──────── INPUT DATA

-- ==== Sys2Proof/Tests/Slice0.lean ====
section
/-! SUPPORT. Tests of the model on fixed values, each expected result from the spec (the vector or example it names), and
one witness for the hypotheses of each statement that has any. -/

namespace Sys2Proof.Tests

open Sys2Proof.Machine

/-! ### Helpers -/

/-- The next state of an outcome, if it is one. -/
def landing : Host.Outcome State Fault Refusal → Option State
  | .next s => some s
  | .fault _ => none
  | .refused _ => none

/-- One field of the next state. -/
def seen {α : Type} (o : Host.Outcome State Fault Refusal) (f : State → α) : Option α := (landing o).map f

/-- The model fault of an outcome, if it is one. -/
def faultOf : Host.Outcome State Fault Refusal → Option Fault
  | .next _ => none
  | .fault f => some f
  | .refused _ => none

/-- After reset, with a byte source that holds the bytes and then ends. -/
def fed (bytes : List Byte) : State := State.reset.withSource { bytes := bytes, ended := true }

/-- The "body start" of spec/95_test_vectors.md: block size, channel assignment, depth, OUTOFF; BITPOS = 0. -/
def body (n chasgn depth off : Nat) (bytes : List Byte) : State :=
  { fed bytes with
    mode := .body
    frame :=
      { blksize := BitVec.ofNat 17 n
        chasgn := BitVec.ofNat 4 chasgn
        depth := BitVec.ofNat 6 depth
        outoff := BitVec.ofNat 32 off
        outlen := BitVec.ofNat 32 (off + n)
        outch := if chasgn ≤ 7 then BitVec.ofNat 4 (chasgn + 1) else 2 } }

/-- The same with PCFG. -/
def predictor (s : State) (kind : PredictorKind) (order shift : Nat) : State :=
  { s with pcfg := { kind := kind, order := BitVec.ofNat 6 order, shift := BitVec.ofNat 5 shift } }

/-- The first entries of a buffer. -/
def entries (s : State) (b : Buf) (n : Nat) : List (Option Int) :=
  (List.range n).map fun i => (s.readScratch b i).map BitVec.toInt

/-- FCFG's start: HDR with a frame configuration. -/
def header (n chasgn depth outch off len : Nat) : State :=
  { State.reset with
    mode := .hdr
    frame :=
      { blksize := BitVec.ofNat 17 n
        chasgn := BitVec.ofNat 4 chasgn
        depth := BitVec.ofNat 6 depth
        outoff := BitVec.ofNat 32 off
        outlen := BitVec.ofNat 32 len
        outch := BitVec.ofNat 4 outch } }

/-! ### WellFormed: an ill-formed term for each check -/

theorem test_wf_refuses_getb_64 : WellFormed (.getb 64) = false := by decide
theorem test_wf_refuses_getbs_64 : WellFormed (.getbs 64) = false := by decide
theorem test_wf_refuses_wshl_64 : WellFormed (.wshl .s0 64) = false := by decide
theorem test_wf_refuses_emit_8 : WellFormed (.emit .s1 8) = false := by decide
theorem test_wf_admits_getb_33 : WellFormed (.getb 33) = true := by decide

/-! ### Decoding: a word written out from R74 for each command (OP, reserved, S, reserved, N, reserved, CH, reserved, B) -/

theorem test_decode_nop : decode 0b0000_00000000000_0_00_000000_0_000_000_0 = .ok .nop := by decide
theorem test_decode_fstart : decode 0b0001_00000000000_0_00_000000_0_000_000_0 = .ok .fstart := by decide
theorem test_decode_fcfg : decode 0b0010_00000000000_0_00_000000_0_000_000_0 = .ok .fcfg := by decide
theorem test_decode_getb : decode 0b0011_00000000000_0_00_001110_0_000_000_0 = .ok (.getb 14) := by decide
theorem test_decode_getbs : decode 0b0011_00000000000_1_00_000010_0_000_000_0 = .ok (.getbs 2) := by decide
theorem test_decode_resid : decode 0b0100_00000000000_0_00_000000_0_000_000_1 = .ok (.resid .s1) := by decide
theorem test_decode_recon : decode 0b0101_00000000000_0_00_000000_0_000_000_0 = .ok (.recon .s0) := by decide
theorem test_decode_wshl : decode 0b0110_00000000000_0_00_101000_0_000_000_1 = .ok (.wshl .s1 40) := by decide
theorem test_decode_emit : decode 0b0111_00000000000_0_00_000000_0_101_000_1 = .ok (.emit .s1 5) := by decide
theorem test_decode_decor : decode 0b1000_00000000000_0_00_000000_0_000_000_0 = .ok .decor := by decide
theorem test_decode_fend : decode 0b1001_00000000000_0_00_000000_0_000_000_0 = .ok .fend := by decide
/-- Vector GB9. -/
theorem test_decode_refuses_reserved_bit : decode 0x30000380 = .error .reservedBits := by decide
/-- Vector GB10. -/
theorem test_decode_refuses_reserved_opcode : decode 0xA0000000 = .error .reservedOpcode := by decide
/-- R76: field N is reserved for EMIT. -/
theorem test_decode_refuses_unused_field : decode 0x70000100 = .error .reservedBits := by decide
theorem test_table_word : decodeTableWord 32 0x60000200 = some (.wshl .s0 2) := by decide
theorem test_encode_wrs_address : scratchAddressWord .s1 7 = 0x10007 := by decide

/-! ### CRC -/

/-- Vectors K1: the check values over "123456789" (R108, R109). -/
theorem test_crc16_check_value :
    (([0x31, 0x32, 0x33, 0x34, 0x35, 0x36, 0x37, 0x38, 0x39] : List Byte).flatMap byteBits).foldl crc16Update 0 =
      0xFEE8 := by decide +kernel
theorem test_crc8_check_value :
    (([0x31, 0x32, 0x33, 0x34, 0x35, 0x36, 0x37, 0x38, 0x39] : List Byte).flatMap byteBits).foldl crc8Update 0 =
      0xF4 := by decide +kernel

/-! ### NOP, FSTART, FCFG -/

/-- Vector F5. -/
theorem test_nop_in_idle : seen (exec .nop State.reset) State.statusWord = some 0x010 := by decide

/-- R97's example: BITPOS = 13 (BUFLEFT = 3) becomes 16. -/
theorem test_fstart_aligns :
    seen (exec .fstart { State.reset with
        input := { State.reset.input with bitPos := 13, bufLeft := 3, crc16 := 0x1234 } })
      (fun s => (s.input.bitPos, s.fsbit, s.input.crc16, s.mode)) = some (16, 16, 0, .hdr) := by decide

/-- Vector F2: FSTART leaves ERROR and clears the latch. -/
theorem test_fstart_leaves_error :
    seen (exec .fstart (State.reset.errorEntry 0xA .argumentError)) (fun s => (s.mode, s.err.word)) =
      some (.hdr, 0) := by decide

/-- Vector FC4: N = 65536 is legal. -/
theorem test_fcfg_largest_block : seen (exec .fcfg (header 65536 0 16 1 0 65536)) State.mode = some .body := by decide

/-- Vector FC11: OUTOFF + N does not wrap. -/
theorem test_fcfg_window_does_not_wrap :
    seen (exec .fcfg (header 16 0 16 1 0xFFFFFFFF 0xFFFFFFFF)) (fun s => s.err.word) = some 0x240 := by decide

/-! ### GETB, GETBS -/

/-- Vector GB1, first command. -/
theorem test_getb_sync :
    seen (exec (.getb 14) (fed [0xFF, 0xF8])) (fun s => (s.rdata, s.input.bitPos, s.input.crc16)) =
      some (0x3FFE, 14, 0x0007) := by decide +kernel

/-- Vector GB7: the end of stream in the middle of a field. -/
theorem test_getb_cut_short :
    seen (exec (.getb 14) { fed [0xFF] with mode := .hdr }) (fun s => (s.err.word, s.err.pos, s.err.idx, s.mode)) =
      some (0x309, 8, 0xFFFFFFFF, .error) := by decide

/-- Vector GB2. -/
theorem test_getbs_sign :
    seen (exec (.getbs 8) (fed [0x80])) (fun s => (s.rdata, s.input.crc16, s.input.crc8)) =
      some (0xFFFFFF80, 0x8303, 0x89) := by decide

/-- Vector GB5, with GETBS: the end of stream at a frame boundary. -/
theorem test_getbs_no_more_frames : seen (exec (.getbs 8) (fed [])) State.statusWord = some 0x050 := by decide

/-! ### RESID -/

/-- Vector RS2: method 1, a Rice partition and an escaped one. -/
theorem test_resid_rice_and_escape :
    seen (exec (.resid .s0)
        (predictor ((body 4 0 32 0 [0x44, 0x46, 0xF9, 0x60, 0xF0]).writeScratch .s0 0 0) .fixed 1 0))
      (fun s => (entries s .s0 4, s.input.bitPos)) = some ([some 0, some 5, some (-16), some 15], 36) := by decide

/-- Vector RS12: the end of stream inside residual 2. -/
theorem test_resid_end_of_stream_inside_residual :
    seen (exec (.resid .s0) (body 4 0 32 0 [0x00, 0x64, 0x00]))
      (fun s => (s.err.word, s.err.pos, s.err.idx, entries s .s0 4)) =
      some (0x409, 24, 2, [some 0, some 1, none, none]) := by decide

/-! ### RECON, WSHL -/

/-- Vector RC7: the shift is arithmetic. -/
theorem test_recon_arithmetic_shift :
    seen (exec (.recon .s0)
        ((predictor (body 2 0 32 0 []) .lpc 1 1).writeFrom .s0 0 [-3, 0] |>.writeCoef 0 1))
      (fun s => (entries s .s0 2, s.coefValid 0)) = some ([some (-3), some (-2)], false) := by decide

/-- Vector RC5: the order-4 fixed predictor on cubes. -/
theorem test_recon_fixed_order_4 :
    seen (exec (.recon .s1) ((predictor (body 6 0 32 0 []) .fixed 4 0).writeFrom .s1 0 [1, 8, 27, 64, 0, 0]))
      (fun s => entries s .s1 6) = some [some 1, some 8, some 27, some 64, some 125, some 216] := by decide

/-- Vector W3: bits shifted past bit 63 are lost. -/
theorem test_wshl_63 :
    seen (exec (.wshl .s0 63) ((body 3 0 32 0 []).writeFrom .s0 0 [1, 3, -1])) (fun s => entries s .s0 3) =
      some [some (-2 ^ 63), some (-2 ^ 63), some (-2 ^ 63)] := by decide

/-- Vector W5: an unwritten entry. -/
theorem test_wshl_unwritten :
    faultOf (exec (.wshl .s0 1) ((body 2 0 32 0 []).writeFrom .s0 0 [1])) = some (.unwrittenScratch .s0 1) := by decide

/-! ### EMIT, DECOR -/

/-- Vector EM1. -/
theorem test_emit_channel_1 :
    seen (exec (.emit .s0 1) ((body 3 1 16 10 []).writeFrom .s0 0 [5, -32768, 32767]))
      (fun s => (List.range 3).map fun i => s.readOut 1 (10 + i)) =
      some [some 0x00000005, some 0xFFFF8000, some 0x00007FFF] := by decide

/-- Vector EM2: the outputs before the error stay. -/
theorem test_emit_out_of_range :
    seen (exec (.emit .s0 1) ((body 3 1 16 10 []).writeFrom .s0 0 [5, -32769, 32767]))
      (fun s => (s.err.word, s.err.idx, s.mode, s.readOut 1 10, s.readOut 1 11)) =
      some (0x1780, 1, .fatal, some 5, none) := by decide

/-- Vector DC4: mid/side with negative values. -/
theorem test_decor_mid_side :
    seen (exec .decor (((body 2 10 16 0 []).writeFrom .s0 0 [-3, -2]).writeFrom .s1 0 [1, -3]))
      (fun s => [s.readOut 0 0, s.readOut 0 1, s.readOut 1 0, s.readOut 1 1]) =
      some [some 0xFFFFFFFE, some 0xFFFFFFFD, some 0xFFFFFFFD, some 0x00000000] := by decide

/-- Vector DC5: an error in pass 2 leaves all of channel 0 written. -/
theorem test_decor_error_in_pass_2 :
    seen (exec .decor (((body 2 8 8 0 []).writeFrom .s0 0 [127, -128]).writeFrom .s1 0 [-1, 1]))
      (fun s => (s.err.word, s.err.idx, s.readOut 0 1, s.readOut 1 0)) =
      some (0x1880, 0, some 0xFFFFFF80, none) := by decide

/-! ### FEND -/

/-- Vector FE3: four padding bits enter the CRC. -/
def afterTwelveBits : State := { body 1 0 8 0 [] with input := (fed [0xA5, 0x10, 0x5E, 0x69]).input.advanceBy 12 }

theorem test_fend_with_padding :
    seen (exec .fend afterTwelveBits) (fun s => (s.fsize, s.mode, s.input.crc16)) = some (4, .idle, 0) := by decide +kernel

/-- Vector FE4. -/
theorem test_fend_invalid_padding :
    seen (exec .fend
        { body 1 0 8 0 [] with input := (fed [0xA5, 0x11, 0x00, 0x00]).input.advanceBy 12 })
      (fun s => (s.err.word, s.err.pos)) = some (0x904, 16) := by decide

/-! ### Host accesses and the step -/

/-- Vector F3, through the step: RESID in IDLE. -/
theorem test_step_resid_in_idle :
    seen (step (State.reset.withFetchWord 32 0x40000000)) (fun s => (s.err.word, s.statusWord)) =
      some (0x481, 0x028) := by decide

/-- Vector H5: a soft reset while a GETB waits. -/
theorem test_soft_reset_while_waiting :
    seen (step { State.reset with
        task := some (.reading 8 0 (.getb false 8)), events := [.write 0x004 0x80000000] })
      (fun s => (s.busy, s.statusWord)) = some (false, 0) := by decide

/-- Vector H3. -/
theorem test_blksize_is_locked_in_body :
    seen (step { body 4 0 8 0 [] with events := [.write 0x020 5] }) (fun s => (s.flags.rej, s.frame.blksize)) =
      some (true, 4) := by decide

/-! ### Witnesses: a state that meets the hypotheses of each statement -/

/-- A GETB that waits: no byte at hand, no end of stream. -/
def starving : State := { State.reset with input := { State.reset.input with buf := 0x05, bufLeft := 3, bitPos := 5 } }

/-- The state in which that GETB waits. -/
def waiting : State :=
  { starving with input := starving.input.advanceBy 3, task := some (.reading 5 5 (.getb false 8)) }

theorem witness_starving_waits : landing (exec (.getb 8) starving) = some waiting := by decide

────────────────

▶ **TO DO**
If a line above holds the string "kind", copy it out.

▶ **WRITTEN SOLUTION**
def predictor (s : State) (kind : PredictorKind) (order shift : Nat) : State :=
  { s with pcfg := { kind := kind, order := BitVec.ofNat 6 order, shift := BitVec.ofNat 5 shift } }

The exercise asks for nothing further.